## WHAT YOU ARE ASKED TO DO
Reproduce each line of the material that follows, word for word.

## GIVEN RECORDS
-- ==== Sys2Proof/Machine/Dispatch.lean ====
section
/-! DEFINITION. One arm per command, in the order of spec/opcode_table.json. -/

namespace Sys2Proof.Machine

def exec (i : Instr) (s : State) : Host.Outcome State Fault Refusal :=
  match i with
  | .hardwareReset => Sys2Proof.Machine.execHardwareReset s
  | .tick => Sys2Proof.Machine.execTick s
  | .expiryDecision n => Sys2Proof.Machine.execExpiryDecision n s
  | .byteReception l b g => Sys2Proof.Machine.execByteReception l b g s
  | .admissionEvent => Sys2Proof.Machine.execAdmissionEvent s
  | .takeHead => Sys2Proof.Machine.execTakeHead s
  | .cellCompletion => Sys2Proof.Machine.execCellCompletion s
  | .frameStart l => Sys2Proof.Machine.execFrameStart l s
  | .frameEnd l => Sys2Proof.Machine.execFrameEnd l s
  | .abortEnd l => Sys2Proof.Machine.execAbortEnd l s
  | .stopCompletion => Sys2Proof.Machine.execStopCompletion s
  | .msgHead0 => Sys2Proof.Machine.execMsgHead0 s
  | .data => Sys2Proof.Machine.execData s
  | .evtPop => Sys2Proof.Machine.execEvtPop s
  | .cmdResult => Sys2Proof.Machine.execCmdResult s
  | .evtMaskWrite r w => Sys2Proof.Machine.execEvtMaskWrite r w s
  | .irqEn w => Sys2Proof.Machine.execIrqEn w s
  | .cmdArg r w => Sys2Proof.Machine.execCmdArg r w s
  | .ignoredWrite a w => Sys2Proof.Machine.execIgnoredWrite a w s
  | .badCommand w => Sys2Proof.Machine.execBadCommand w s
  | .setStation => Sys2Proof.Machine.execSetStation s
  | .setLearn => Sys2Proof.Machine.execSetLearn s
  | .setTiming => Sys2Proof.Machine.execSetTiming s
  | .setReserve => Sys2Proof.Machine.execSetReserve s
  | .setLine => Sys2Proof.Machine.execSetLine s
  | .lineOn => Sys2Proof.Machine.execLineOn s
  | .lineOff => Sys2Proof.Machine.execLineOff s
  | .srcAdd => Sys2Proof.Machine.execSrcAdd s
  | .srcSuspend => Sys2Proof.Machine.execSrcSuspend s
  | .srcResume => Sys2Proof.Machine.execSrcResume s
  | .srcRemove => Sys2Proof.Machine.execSrcRemove s
  | .ctxAbort => Sys2Proof.Machine.execCtxAbort s
  | .release => Sys2Proof.Machine.execRelease s
  | .flush => Sys2Proof.Machine.execFlush s
  | .start => Sys2Proof.Machine.execStart s
  | .stop => Sys2Proof.Machine.execStop s
  | .queryCtx => Sys2Proof.Machine.execQueryCtx s
  | .querySrc => Sys2Proof.Machine.execQuerySrc s
  | .queryPool => Sys2Proof.Machine.execQueryPool s
  | .clearLoss => Sys2Proof.Machine.execClearLoss s
  | .rxdReturnToMark l => Sys2Proof.Machine.execRxdReturnToMark l s
  | .leaveReset => Sys2Proof.Machine.execLeaveReset s

end Sys2Proof.Machine
end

## ANSWER TO THIS TASK
-- ==== Sys2Proof/Machine/Dispatch.lean ====
section
/-! DEFINITION. One arm per command, in the order of spec/opcode_table.json. -/

namespace Sys2Proof.Machine

def exec (i : Instr) (s : State) : Host.Outcome State Fault Refusal :=
  match i with
  | .hardwareReset => Sys2Proof.Machine.execHardwareReset s
  | .tick => Sys2Proof.Machine.execTick s
  | .expiryDecision n => Sys2Proof.Machine.execExpiryDecision n s
  | .byteReception l b g => Sys2Proof.Machine.execByteReception l b g s
  | .admissionEvent => Sys2Proof.Machine.execAdmissionEvent s
  | .takeHead => Sys2Proof.Machine.execTakeHead s
  | .cellCompletion => Sys2Proof.Machine.execCellCompletion s
  | .frameStart l => Sys2Proof.Machine.execFrameStart l s
  | .frameEnd l => Sys2Proof.Machine.execFrameEnd l s
  | .abortEnd l => Sys2Proof.Machine.execAbortEnd l s
  | .stopCompletion => Sys2Proof.Machine.execStopCompletion s
  | .msgHead0 => Sys2Proof.Machine.execMsgHead0 s
  | .data => Sys2Proof.Machine.execData s
  | .evtPop => Sys2Proof.Machine.execEvtPop s
  | .cmdResult => Sys2Proof.Machine.execCmdResult s
  | .evtMaskWrite r w => Sys2Proof.Machine.execEvtMaskWrite r w s
  | .irqEn w => Sys2Proof.Machine.execIrqEn w s
  | .cmdArg r w => Sys2Proof.Machine.execCmdArg r w s
  | .ignoredWrite a w => Sys2Proof.Machine.execIgnoredWrite a w s
  | .badCommand w => Sys2Proof.Machine.execBadCommand w s
  | .setStation => Sys2Proof.Machine.execSetStation s
  | .setLearn => Sys2Proof.Machine.execSetLearn s
  | .setTiming => Sys2Proof.Machine.execSetTiming s
  | .setReserve => Sys2Proof.Machine.execSetReserve s
  | .setLine => Sys2Proof.Machine.execSetLine s
  | .lineOn => Sys2Proof.Machine.execLineOn s
  | .lineOff => Sys2Proof.Machine.execLineOff s
  | .srcAdd => Sys2Proof.Machine.execSrcAdd s
  | .srcSuspend => Sys2Proof.Machine.execSrcSuspend s
  | .srcResume => Sys2Proof.Machine.execSrcResume s
  | .srcRemove => Sys2Proof.Machine.execSrcRemove s
  | .ctxAbort => Sys2Proof.Machine.execCtxAbort s
  | .release => Sys2Proof.Machine.execRelease s
  | .flush => Sys2Proof.Machine.execFlush s
  | .start => Sys2Proof.Machine.execStart s
  | .stop => Sys2Proof.Machine.execStop s
  | .queryCtx => Sys2Proof.Machine.execQueryCtx s
  | .querySrc => Sys2Proof.Machine.execQuerySrc s
  | .queryPool => Sys2Proof.Machine.execQueryPool s
  | .clearLoss => Sys2Proof.Machine.execClearLoss s
  | .rxdReturnToMark l => Sys2Proof.Machine.execRxdReturnToMark l s
  | .leaveReset => Sys2Proof.Machine.execLeaveReset s

end Sys2Proof.Machine
end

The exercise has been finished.